The answer must restate every record word for word.

Given records:
◆ ◆ ◆ ◆ ◆ ◆ ◆

@[simp] theorem deliverLwait_mem (s : State) (parent : Nat) (h : Half) (blocks : Half) :
    (deliverLwait s parent h blocks).mem = s.mem := by
  unfold deliverLwait; simp

@[simp] theorem completeKernel_memWf (s : State) (id : Nat) (k : Kernel) (hs : s.mem.wf = true) :
    (completeKernel s id k).mem.wf = true := by
  unfold completeKernel; (try dsimp only); (repeat' split) <;> simp [*]

@[simp] theorem completeOnce_memWf (s : State) (hs : s.mem.wf = true) : (completeOnce s).mem.wf = true := by
  unfold completeOnce
  refine foldl_memWf _ (fun s c h => ?_) _ _ hs
  (repeat' split) <;> first
    | exact h
    | exact completeKernel_memWf _ _ _ h
    | simpa using h

@[simp] theorem completeKernels_memWf (fuel : Nat) (s : State) (hs : s.mem.wf = true) :
    (completeKernels fuel s).mem.wf = true := by
  induction fuel generalizing s with
  | zero => exact hs
  | succ n ih => exact ih _ (completeOnce_memWf _ hs)

@[simp] theorem endBlock_mem (s : State) (id : Nat) (b : Block) : (endBlock s id b).mem = s.mem := by
  unfold endBlock; simp

@[simp] theorem settle_memWf (s : State) (hs : s.mem.wf = true) : (settle s).mem.wf = true := by
  unfold settle; dsimp only; exact completeKernels_memWf _ _ (by simpa using hs)

@[simp] theorem abortWarp_mem (s : State) (u : Nat) (w : Warp) : (abortWarp s u w).mem = s.mem := by
  unfold abortWarp; simp

@[simp] theorem abortCount_mem (s : State) (k : Kernel) : (abortCount s k).mem = s.mem := by
  unfold abortCount; simp

@[simp] theorem abortKernel_memWf (s : State) (id : Nat) (hs : s.mem.wf = true) :
    (abortKernel s id).mem.wf = true := by
  unfold abortKernel; split <;> simp [*]

@[simp] theorem takeTrap_memWf (s : State) (parts : List UPart) (scope : Scope) (t : Trap) (hs : s.mem.wf = true) :
    (takeTrap s parts scope t).mem.wf = true := by
  unfold takeTrap; (try dsimp only); (repeat' split) <;> simp [*]

@[simp] theorem touchText_mem (s : State) (part : Nat) (asid : Nat) (blk : Nat) (va : Word) (p : Place) :
    (touchText s part asid blk va p).mem = s.mem := by
  unfold touchText; (try dsimp only); (repeat' split) <;> simp

@[simp] theorem fetchWord_memWf (s : State) (part : Nat) (asid : Nat) (blk : Nat) (va : Word) (hs : s.mem.wf = true) :
    ExceptWf Prod.fst (fetchWord s part asid blk va) := by
  unfold fetchWord; (repeat' split) <;> first
    | (simp; done)
    | simpa using resolve_ok hs ‹_›

theorem fetchWord_ok {s s1 : State} {part asid blk : Nat} {va x : Word} (h : s.mem.wf = true)
    (e : fetchWord s part asid blk va = .ok (s1, x)) : s1.mem.wf = true := ExceptWf.of (fetchWord_memWf _ _ _ _ _ h) e

@[simp] theorem advanceAll_mem (s : State) (parts : List UPart) : (advanceAll s parts).mem = s.mem := by
  unfold advanceAll; simp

◆ ◆ ◆ ◆ ◆ ◆ ◆

Answer for this exercise:
@[simp] theorem deliverLwait_mem (s : State) (parent : Nat) (h : Half) (blocks : Half) :
    (deliverLwait s parent h blocks).mem = s.mem := by
  unfold deliverLwait; simp

@[simp] theorem completeKernel_memWf (s : State) (id : Nat) (k : Kernel) (hs : s.mem.wf = true) :
    (completeKernel s id k).mem.wf = true := by
  unfold completeKernel; (try dsimp only); (repeat' split) <;> simp [*]

@[simp] theorem completeOnce_memWf (s : State) (hs : s.mem.wf = true) : (completeOnce s).mem.wf = true := by
  unfold completeOnce
  refine foldl_memWf _ (fun s c h => ?_) _ _ hs
  (repeat' split) <;> first
    | exact h
    | exact completeKernel_memWf _ _ _ h
    | simpa using h

@[simp] theorem completeKernels_memWf (fuel : Nat) (s : State) (hs : s.mem.wf = true) :
    (completeKernels fuel s).mem.wf = true := by
  induction fuel generalizing s with
  | zero => exact hs
  | succ n ih => exact ih _ (completeOnce_memWf _ hs)

@[simp] theorem endBlock_mem (s : State) (id : Nat) (b : Block) : (endBlock s id b).mem = s.mem := by
  unfold endBlock; simp

@[simp] theorem settle_memWf (s : State) (hs : s.mem.wf = true) : (settle s).mem.wf = true := by
  unfold settle; dsimp only; exact completeKernels_memWf _ _ (by simpa using hs)

@[simp] theorem abortWarp_mem (s : State) (u : Nat) (w : Warp) : (abortWarp s u w).mem = s.mem := by
  unfold abortWarp; simp

@[simp] theorem abortCount_mem (s : State) (k : Kernel) : (abortCount s k).mem = s.mem := by
  unfold abortCount; simp

@[simp] theorem abortKernel_memWf (s : State) (id : Nat) (hs : s.mem.wf = true) :
    (abortKernel s id).mem.wf = true := by
  unfold abortKernel; split <;> simp [*]

@[simp] theorem takeTrap_memWf (s : State) (parts : List UPart) (scope : Scope) (t : Trap) (hs : s.mem.wf = true) :
    (takeTrap s parts scope t).mem.wf = true := by
  unfold takeTrap; (try dsimp only); (repeat' split) <;> simp [*]

@[simp] theorem touchText_mem (s : State) (part : Nat) (asid : Nat) (blk : Nat) (va : Word) (p : Place) :
    (touchText s part asid blk va p).mem = s.mem := by
  unfold touchText; (try dsimp only); (repeat' split) <;> simp

@[simp] theorem fetchWord_memWf (s : State) (part : Nat) (asid : Nat) (blk : Nat) (va : Word) (hs : s.mem.wf = true) :
    ExceptWf Prod.fst (fetchWord s part asid blk va) := by
  unfold fetchWord; (repeat' split) <;> first
    | (simp; done)
    | simpa using resolve_ok hs ‹_›

theorem fetchWord_ok {s s1 : State} {part asid blk : Nat} {va x : Word} (h : s.mem.wf = true)
    (e : fetchWord s part asid blk va = .ok (s1, x)) : s1.mem.wf = true := ExceptWf.of (fetchWord_memWf _ _ _ _ _ h) e

@[simp] theorem advanceAll_mem (s : State) (parts : List UPart) : (advanceAll s parts).mem = s.mem := by
  unfold advanceAll; simp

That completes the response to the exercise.